/-- Integer square root by bits, from bit `n` down. -/
def isqrt (x : Nat) : Nat → Nat → Nat
  | 0, r => r
  | n + 1, r => let c := r + 2 ^ n; isqrt x n (if c * c ≤ x then c else r)

/-- √A (R171). -/
def FEnv.sqrt (v : FEnv) (t : Nat) (sat : Bool) (a : FVal) : FRes :=
  match a with
  | .nan _ _ _ => v.nanRes t [a]
  | .inf s => if s then invalidRes t else infRes t sat false
  | .fin s m e =>
    if m == 0 then ⟨packF t s 0 0, 0⟩
    else if s then invalidRes t
    else
      let sh : Nat := if e % 2 == 0 then 80 else 81
      let x := m * 2 ^ sh
      let r := isqrt x 64 0
      v.round t sat false r ((e - (sh : Int)) / 2) (r * r != x)

/-- Order of two values that are not NaN: -1, 0 or 1; −0 equals +0. -/
def cmpF (a b : FVal) : Int :=
  match a, b with
  | .inf x, .inf y => if x == y then 0 else if x then -1 else 1
  | .inf x, _ => if x then -1 else 1
  | _, .inf y => if y then 1 else -1
  | x, y => let e := min x.exp y.exp; (x.scaled e - y.scaled e).sign

/-- FMIN or FMAX on values (R170); `nanForm` is `.nan`. The bits of an operand pass through as read. -/
def FEnv.minmax (v : FEnv) (t : Nat) (max nanForm : Bool) (ba bb : Nat) : FRes :=
  let fl (b : Nat) : Nat := if v.daz && fmtFlush t && fExp t b == 0 then packF t (fSign t b) 0 0 else b
  let a := v.read t ba
  let b := v.read t bb
  let exc := if a.isSig || b.isSig then excInvalid else 0
  if a.isNan && b.isNan || (nanForm && (a.isNan || b.isNan)) then ⟨v.nanOf t [a, b], exc⟩
  else if a.isNan then ⟨fl bb, exc⟩
  else if b.isNan then ⟨fl ba, exc⟩
  else
    let c := cmpF a b
    let less := c < 0 || (c == 0 && a.neg? && !b.neg?)
    ⟨if less ^^ max then fl ba else fl bb, exc⟩

/-- Round a value to an integer under rm: the integer and whether it changed (R173, R182). -/
def roundInt (rm : Nat) (s : Bool) (m : Nat) (e : Int) : Nat × Bool :=
  if 0 ≤ e then (m * 2 ^ e.toNat, false)
  else
    let d := 2 ^ (-e).toNat
    let kept := m / d
    let rem := 2 * (m % d)
    (kept + (if roundUp rm s (kept % 2 == 1) rem d false then 1 else 0), rem != 0)

/-- A float converted to another format (R181): the table of specials, then rounding. -/
def FEnv.convert (v : FEnv) (t : Nat) (sat : Bool) (a : FVal) : FRes :=
  let inv : BitVec 5 := if a.isSig then excInvalid else 0
  match a with
  | .nan s _ _ =>
    if fmtIeee t then v.nanRes t [a]
    else if t == 11 then ⟨packF t s 15 7, inv⟩
    else ⟨0, excInvalid⟩
  | .inf s =>
    if fmtIeee t then infRes t sat s
    else if t == 11 then ⟨if sat then maxF t s else packF t s 15 7, excInvalid⟩
    else ⟨maxF t s, excInvalid⟩
  | .fin s m e => v.round t sat s m e

/-! ### Transcendentals: reference values in fixed point, and the bounds of R178 -/

/-- π × 2^320 and ln 2 × 2^128, rounded down. -/
def piFix : Nat := 6710401180212168915155840974220003240804194089427148950727106424351713218671805380099500388914039
def ln2Fix : Nat := 235865763225513294137944142764154484399

/-- Σ x^k / k! for fixed-point x (128 fraction bits), from term k on. -/
def expSeries (x : Nat) : Nat → Nat → Nat → Nat
  | 0, _, _ => 0
  | n + 1, k, term => term + expSeries x n (k + 1) (term * x / 2 ^ 128 / (k + 1))
/-- 2^f for a fraction f of 128 bits, as a number with 128 fraction bits. -/
def exp2Frac (f : Nat) : Nat := expSeries (f * ln2Fix / 2 ^ 128) 40 0 (2 ^ 128)
/-- log2 of x in [1, 2), 64 bits of fraction, from x with 128 fraction bits. -/
def log2Bits (x : Nat) : Nat → Nat → Nat
  | 0, r => r
  | n + 1, r =>
    let y := x * x / 2 ^ 128
    if 2 ^ 129 ≤ y then log2Bits (y / 2) n (2 * r + 1) else log2Bits y n (2 * r)
/-- Alternating series for sine (k = 1) and cosine (k = 0), 128 fraction bits. -/
def trigSeries (x2 : Nat) : Nat → Nat → Nat → Int
  | 0, _, _ => 0
  | n + 1, k, term => (term : Int) - trigSeries x2 n (k + 2) (term * x2 / 2 ^ 128 / ((k + 1) * (k + 2)))

/-- A reference value: sign, m × 2^e. -/
abbrev Approx := Bool × Nat × Int

def approxExp2 (s : Bool) (m : Nat) (e : Int) : Approx :=
  let x : Int := (if s then -1 else 1) * (if 0 ≤ e + 128 then ((m * 2 ^ (e + 128).toNat : Nat) : Int) else ((m / 2 ^ (-(e + 128)).toNat : Nat) : Int))
  (false, exp2Frac (x % (2 ^ 128 : Nat)).toNat, x / (2 ^ 128 : Nat) - 128)
def approxLog2 (m : Nat) (e : Int) : Approx :=
  let l := Nat.log2 m
  let r : Int := ((l : Int) + e) * 2 ^ 100 + (log2Bits (m * 2 ^ 128 / 2 ^ l) 100 0 : Nat)
  (r < 0, r.natAbs, -100)
/-- sin or cos of ±m × 2^e: reduced by quarter turns with 320 bits of π. -/
def approxTrig (cos s : Bool) (m : Nat) (e : Int) : Approx :=
  let x := if 0 ≤ e + 320 then m * 2 ^ (e + 320).toNat else m / 2 ^ (-(e + 320)).toNat
  let quarter := piFix / 2
  let k := x / quarter
  let r := x % quarter / 2 ^ 192
  let x2 := r * r / 2 ^ 128
  let sn := trigSeries x2 40 1 r
  let cs := trigSeries x2 40 0 (2 ^ 128)
  let val : Int := match (k + (if cos then 1 else 0)) % 4 with | 0 => sn | 1 => cs | 2 => -sn | _ => -cs
  let val := if s && !cos then -val else val
  (val < 0, val.natAbs, -128)
def approxTanh (s : Bool) (m : Nat) (e : Int) : Approx :=
  -- tanh x = (E − 1) / (E + 1) with E = e^(2x) = 2^(2x / ln 2), for |x| below 32
  let x := if 0 ≤ e + 128 then m * 2 ^ (e + 128).toNat else m / 2 ^ (-(e + 128)).toNat
  if 2 ^ 133 ≤ x then (s, 2 ^ 128 - 1, -128)
  else
    let y := 2 * x * 2 ^ 128 / ln2Fix
    let big := exp2Frac (y % 2 ^ 128) * 2 ^ (y / 2 ^ 128)
    (s, (big - 2 ^ 128) * 2 ^ 160 / (big + 2 ^ 128), -160)

/-- The distance between an F32 result and a reference value is at most b × 2^be. -/
def within (bits : Nat) (r : Approx) (b : Nat) (be : Int) : Bool :=
  match decodeF 8 bits with
  | .fin s m e =>
    let e0 := min (min e r.2.2) be
    let d := (FVal.fin s m e).scaled e0 - (FVal.fin r.1 r.2.1 r.2.2).scaled e0
    d.natAbs ≤ b * 2 ^ (be - e0).toNat
  | _ => false
/-- One ulp of F32 at a reference value. -/
def ulpExp (r : Approx) : Int := max ((Nat.log2 r.2.1 : Int) + r.2.2) (-126) - 23

/-- The part's own result when it keeps the bound, the rounded reference otherwise: the value is free within the bound (log 5). -/
def FEnv.bounded (v : FEnv) (cand : Word) (r : Approx) (b : Nat) (be : Int) : FRes :=
  let ref := roundF 8 1 false r.1 r.2.1 r.2.2
  let bits := if within cand.toNat r b be then cand.toNat else ref.bits
  let tiny := fExp 8 bits == 0
  v.flush 8 ⟨bits, if tiny then excUnderflow ||| excInexact else excInexact⟩

/-- FEXP2 (R178, R179). -/
def FEnv.exp2 (v : FEnv) (x : Word) : FRes :=
  match v.read 8 x.toNat with
  | .nan s p g => v.nanRes 8 [.nan s p g]
  | .inf s => ⟨if s then 0 else infF 8 false, 0⟩
  | .fin s m e =>
    if m == 0 then ⟨0x3F800000, 0⟩
    else
      let i := roundInt 2 s m e
      if !s && (128 ≤ i.1) then ⟨overflowF 8 v.rm false false, excOverflow ||| excInexact⟩
      else if s && (150 < i.1 || (150 == i.1 && i.2)) then ⟨0, excUnderflow ||| excInexact⟩
      else if !i.2 && (!s || i.1 ≤ 149) then v.flush 8 (roundF 8 1 false false 1 (if s then -(i.1 : Int) else i.1))
      else
        let r := approxExp2 s m e
        if (Nat.log2 r.2.1 : Int) + r.2.2 < -126 then v.bounded (Config.fexp2 x) r 1 (-148) else v.bounded (Config.fexp2 x) r 2 (ulpExp r)
/-- FLOG2. -/
def FEnv.log2 (v : FEnv) (x : Word) : FRes :=
  match v.read 8 x.toNat with
  | .nan s p g => v.nanRes 8 [.nan s p g]
  | .inf s => if s then invalidRes 8 else ⟨infF 8 false, 0⟩
  | .fin s m e =>
    if m == 0 then ⟨infF 8 true, excDivZero⟩
    else if s then invalidRes 8
    else if m == 2 ^ Nat.log2 m then
      let k : Int := (Nat.log2 m : Int) + e
      roundF 8 1 false (k < 0) k.natAbs 0
    else
      let r := approxLog2 m e
      if (FVal.fin false m e |> fun a => cmpF a (.fin false 1 (-1)) ≥ 0 && cmpF a (.fin false 1 1) ≤ 0) then
        v.bounded (Config.flog2 x) r 1 (-22) else v.bounded (Config.flog2 x) r 2 (ulpExp r)
/-- FSIN and FCOS; the result lies in [−1, 1]. -/
def FEnv.trig (v : FEnv) (cos : Bool) (x : Word) : FRes :=
  match v.read 8 x.toNat with
  | .nan s p g => v.nanRes 8 [.nan s p g]
  | .inf _ => invalidRes 8
  | .fin s m e =>
    if m == 0 then ⟨if cos then 0x3F800000 else packF 8 s 0 0, 0⟩
    else
      let cand := if cos then Config.fcos x else Config.fsin x
      let one := cand.toNat % 2 ^ 31 ≤ 0x3F800000
      let r := approxTrig cos s m e
      if one then v.bounded cand r 1 (-21) else v.bounded (BitVec.ofNat 32 (roundF 8 1 false r.1 r.2.1 r.2.2).bits) r 1 (-21)
/-- FTANH. -/
def FEnv.tanh (v : FEnv) (x : Word) : FRes :=
  match v.read 8 x.toNat with
  | .nan s p g => v.nanRes 8 [.nan s p g]
  | .inf s => ⟨packF 8 s 127 0, 0⟩
  | .fin s m e =>
    if m == 0 then ⟨packF 8 s 0 0, 0⟩
    else if (Nat.log2 m : Int) + e < -12 then
      v.flush 8 ⟨x.toNat, if fExp 8 x.toNat == 0 then excUnderflow ||| excInexact else excInexact⟩
    else v.bounded (Config.ftanh x) (approxTanh s m e) 2 (ulpExp (approxTanh s m e))
/-- FRSQ: exact when 1 ÷ √A is an F32 value, and otherwise one of its two neighbours (R171). -/
def FEnv.rsqrt (v : FEnv) (sat : Bool) (x : Word) : FRes :=
  match v.read 8 x.toNat with
  | .nan s p g => v.nanRes 8 [.nan s p g]
  | .inf s => if s then invalidRes 8 else ⟨0, 0⟩
  | .fin s m e =>
    if m == 0 then infRes 8 sat s excDivZero
    else if s then invalidRes 8
    else
      -- 1 / √(m 2^e) = √(2^(2k) / m) × 2^(−k − e/2), with e made even
      let m := if e % 2 == 0 then m else 2 * m
      let e := if e % 2 == 0 then e else e - 1
      let q := 2 ^ 160 / m
      let r := isqrt q 96 0
      let exact := r * r * m == 2 ^ 160
      let lo := roundF 8 2 false false r (-80 - e / 2) (!exact)
      if lo.exc == 0 then lo else v.flush 8 ⟨if Config.frsqUp x then lo.bits + 1 else lo.bits, lo.exc⟩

## Work task
Every line of the material that holds "values" should be copied out as the answer.

## Solution for this exercise
/-- Order of two values that are not NaN: -1, 0 or 1; −0 equals +0. -/
/-- FMIN or FMAX on values (R170); `nanForm` is `.nan`. The bits of an operand pass through as read. -/
/-! ### Transcendentals: reference values in fixed point, and the bounds of R178 -/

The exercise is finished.